SYSTEM_DESIGN

System Design: Returns & Refunds System

System design of a returns and refunds system handling return authorization, refund processing, reverse logistics, and fraud detection for e-commerce platforms.

16 min readUpdated Jan 15, 2025
system-designreturnsrefundsreverse-logistics

Requirements

Functional Requirements:

  • Customers initiate returns with reason selection and optional photo evidence
  • Return authorization (RMA) with printable shipping labels
  • Multiple refund methods: original payment, store credit, exchange
  • Automatic refund processing upon warehouse receipt and inspection
  • Return policy engine: configurable rules per product category, seller, and reason
  • Seller-managed returns for marketplace orders

Non-Functional Requirements:

  • Process 500K returns/day across all channels
  • Return initiation to RMA approval under 30 seconds (automated for eligible returns)
  • Refund processing within 24 hours of item receipt at warehouse
  • 99.9% availability for return initiation; 99.99% for refund processing
  • Fraud detection: identify serial returners and wardrobing patterns
  • Audit trail for every return decision and refund transaction

Scale Estimation

500K returns/day = 5.8 returns/sec. Each return: 2KB metadata + optional photos (average 2 photos × 500KB = 1MB). RMA decisions: 80% auto-approved = 400K/day processed automatically, 100K/day requiring manual review. Refund transactions: 500K/day = 5.8 TPS. Return shipments: 500K/day, each generating 5-10 tracking events = 3.75M tracking events/day. Historical data: 500K returns/day × 365 = 182.5M returns/year at 2KB = 365GB/year (excluding photos).

High-Level Architecture

The Returns & Refunds system follows an event-driven architecture with three main subsystems: Return Authorization, Reverse Logistics, and Refund Processing. The flow: Customer initiates return via Return Portal → Return Policy Engine evaluates eligibility (auto-approve or route to manual review) → RMA generated with shipping label → Customer ships item → Warehouse receives and inspects → Inspection result triggers Refund Service → Refund processed to original payment method or store credit.

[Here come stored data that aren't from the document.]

-- ==== Sys2Proof/Machine/Branch.lean ====
section
/-! DEFINITION. The branches (42_branch.md). No branch writes a register. -/

namespace Sys2Proof.Machine

open Sys2Proof

/-- BEQ (R158): taken if `x[b] == x[a]`. -/
def execBeq (rb ra : Reg) (s10 : BitVec 10) (s : State) : Result :=
  branchIf s (condEq (s.reg rb) (s.reg ra)) s10

/-- BNE (R159): taken if `x[b] != x[a]`. -/
def execBne (rb ra : Reg) (s10 : BitVec 10) (s : State) : Result :=
  branchIf s (condNe (s.reg rb) (s.reg ra)) s10

/-- BLT (R160): taken if `x[b] <s x[a]`. -/
def execBlt (rb ra : Reg) (s10 : BitVec 10) (s : State) : Result :=
  branchIf s (condLt (s.reg rb) (s.reg ra)) s10

/-- BGE (R161): taken if `x[b] >=s x[a]`. -/
def execBge (rb ra : Reg) (s10 : BitVec 10) (s : State) : Result :=
  branchIf s (condGe (s.reg rb) (s.reg ra)) s10

/-- BLTU (R162): taken if `x[b] <u x[a]`. -/
def execBltu (rb ra : Reg) (s10 : BitVec 10) (s : State) : Result :=
  branchIf s (condLtu (s.reg rb) (s.reg ra)) s10

/-- BGEU (R163): taken if `x[b] >=u x[a]`. -/
def execBgeu (rb ra : Reg) (s10 : BitVec 10) (s : State) : Result :=
  branchIf s (condGeu (s.reg rb) (s.reg ra)) s10

/-- BEQI (R165): taken if `x[b] == sext_32(imm5)`. -/
def execBeqi (rb : Reg) (imm5 : BitVec 5) (s10 : BitVec 10) (s : State) : Result :=
  branchIf s (condEq (s.reg rb) (sext32 imm5)) s10

/-- BNEI (R166): taken if `x[b] != sext_32(imm5)`. -/
def execBnei (rb : Reg) (imm5 : BitVec 5) (s10 : BitVec 10) (s : State) : Result :=
  branchIf s (condNe (s.reg rb) (sext32 imm5)) s10

/-- BLTI (R167): taken if `x[b] <s sext_32(imm5)`. -/
def execBlti (rb : Reg) (imm5 : BitVec 5) (s10 : BitVec 10) (s : State) : Result :=
  branchIf s (condLt (s.reg rb) (sext32 imm5)) s10

/-- BGEI (R168): taken if `x[b] >=s sext_32(imm5)`. -/
def execBgei (rb : Reg) (imm5 : BitVec 5) (s10 : BitVec 10) (s : State) : Result :=
  branchIf s (condGe (s.reg rb) (sext32 imm5)) s10

/-- BEQUI (R169): taken if `x[b] == zext_32(imm5)`. -/
def execBequi (rb : Reg) (imm5 : BitVec 5) (s10 : BitVec 10) (s : State) : Result :=
  branchIf s (condEq (s.reg rb) (zext32 imm5)) s10

/-- BNEUI (R170): taken if `x[b] != zext_32(imm5)`. -/
def execBneui (rb : Reg) (imm5 : BitVec 5) (s10 : BitVec 10) (s : State) : Result :=
  branchIf s (condNe (s.reg rb) (zext32 imm5)) s10

/-- BLTUI (R171): taken if `x[b] <u zext_32(imm5)`. -/
def execBltui (rb : Reg) (imm5 : BitVec 5) (s10 : BitVec 10) (s : State) : Result :=
  branchIf s (condLtu (s.reg rb) (zext32 imm5)) s10

/-- BGEUI (R172): taken if `x[b] >=u zext_32(imm5)`. -/
def execBgeui (rb : Reg) (imm5 : BitVec 5) (s10 : BitVec 10) (s : State) : Result :=
  branchIf s (condGeu (s.reg rb) (zext32 imm5)) s10

end Sys2Proof.Machine
end

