-- ==== Sys2Proof/Machine/Jump.lean ====
section
/-! DEFINITION. The jumps (41_jump.md). Both link: `pc + 4` goes to `ra`. -/

namespace Sys2Proof.Machine

open Sys2Proof

/-- J (R146): relative to the following instruction. -/
def execJ (ra : Reg) (i21 : BitVec 21) (s : State) : Result :=
  .next ((s.setReg ra (s.pc + 4#32)).jump (jumpTarget s.pc i21))

/-- JA (R147): the target is made from the old `rb`, then the link is written. -/
def execJa (ra rb : Reg) (i10 : BitVec 10) (s : State) : Result :=
  .next ((s.setReg ra (s.pc + 4#32)).jump (absoluteTarget (s.reg rb) i10))

end Sys2Proof.Machine
end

The Return Policy Engine is a rules engine (implemented with a decision table pattern) that evaluates: return window (is the item within the 30-day return period?), product category rules (electronics require original packaging, clothing has no restocking fee), customer return history (flagging serial returners), and reason-specific rules (defective items always accepted, 'changed mind' may require restocking fee). Auto-approved returns (80%) generate an RMA immediately. Flagged returns enter a manual review queue.

The Refund Service integrates with the Payment Service to process refunds. It supports partial refunds (return 2 of 3 items in an order), restocking fee deductions, and split refunds (partial original payment + partial store credit). All refund transactions are logged in an immutable ledger for financial reconciliation.

Core Components

Return Policy Engine

The policy engine uses a decision table stored in PostgreSQL: return_policies table (policy_id, category_id, seller_id, return_window_days INT, restocking_fee_pct DECIMAL, requires_photos BOOLEAN, requires_packaging BOOLEAN, auto_approve BOOLEAN, conditions JSONB). The conditions JSONB field supports complex rules: {"reason": {"defective": {"auto_approve": true, "no_restocking_fee": true}, "changed_mind": {"auto_approve": true, "restocking_fee": 15}}}. The engine evaluates policies in priority order: product-specific > category-specific > seller default > platform default. This allows sellers to customize return policies within platform guidelines.

Reverse Logistics Tracker

Once an RMA is issued, the system generates a prepaid shipping label via a carrier API (UPS, FedEx, USPS) and tracks the return shipment. The Tracking Service polls carrier APIs every 2 hours for status updates. When the item arrives at the warehouse, a warehouse worker scans the RMA barcode, triggering the Inspection Workflow: worker records item condition (new, like-new, used, damaged) and photos into the system. The inspection result is published to Kafka topic return-inspections and consumed by the Refund Service. For marketplace orders, the inspection result is also shared with the seller for transparency.

Fraud Detection for Returns

Return fraud costs retailers billions annually. The Fraud Detection Service scores each return request using an ML model (random forest classifier). Features: customer's return rate (returns / orders over last 12 months), wardrobing pattern (return of clothing worn once — detected by inspection notes), return reason consistency (always claims 'defective' across unrelated categories), return value concentration (high-value items returned disproportionately), and account age vs. return frequency. Scores above 80/100 flag the return for manual review. Repeat offenders (3+ flagged returns in 6 months) are added to a restricted list with reduced auto-approval privileges.

Database Design

PostgreSQL schema: returns table (return_id UUID PK, order_id FK, customer_id, status ENUM('initiated', 'approved', 'label_generated', 'shipped', 'received', 'inspected', 'refund_processing', 'completed', 'rejected'), reason ENUM('defective', 'wrong_item', 'changed_mind', 'not_as_described', 'damaged_in_shipping'), created_at, updated_at). return_items table (item_id, return_id FK, order_item_id FK, product_id, quantity, condition_on_receipt ENUM, refund_amount DECIMAL). rma_labels table (label_id, return_id FK, carrier, tracking_number, label_url, created_at). refund_transactions table (transaction_id UUID, return_id FK, amount DECIMAL, method ENUM('original_payment', 'store_credit', 'exchange'), payment_ref_id, status, processed_at).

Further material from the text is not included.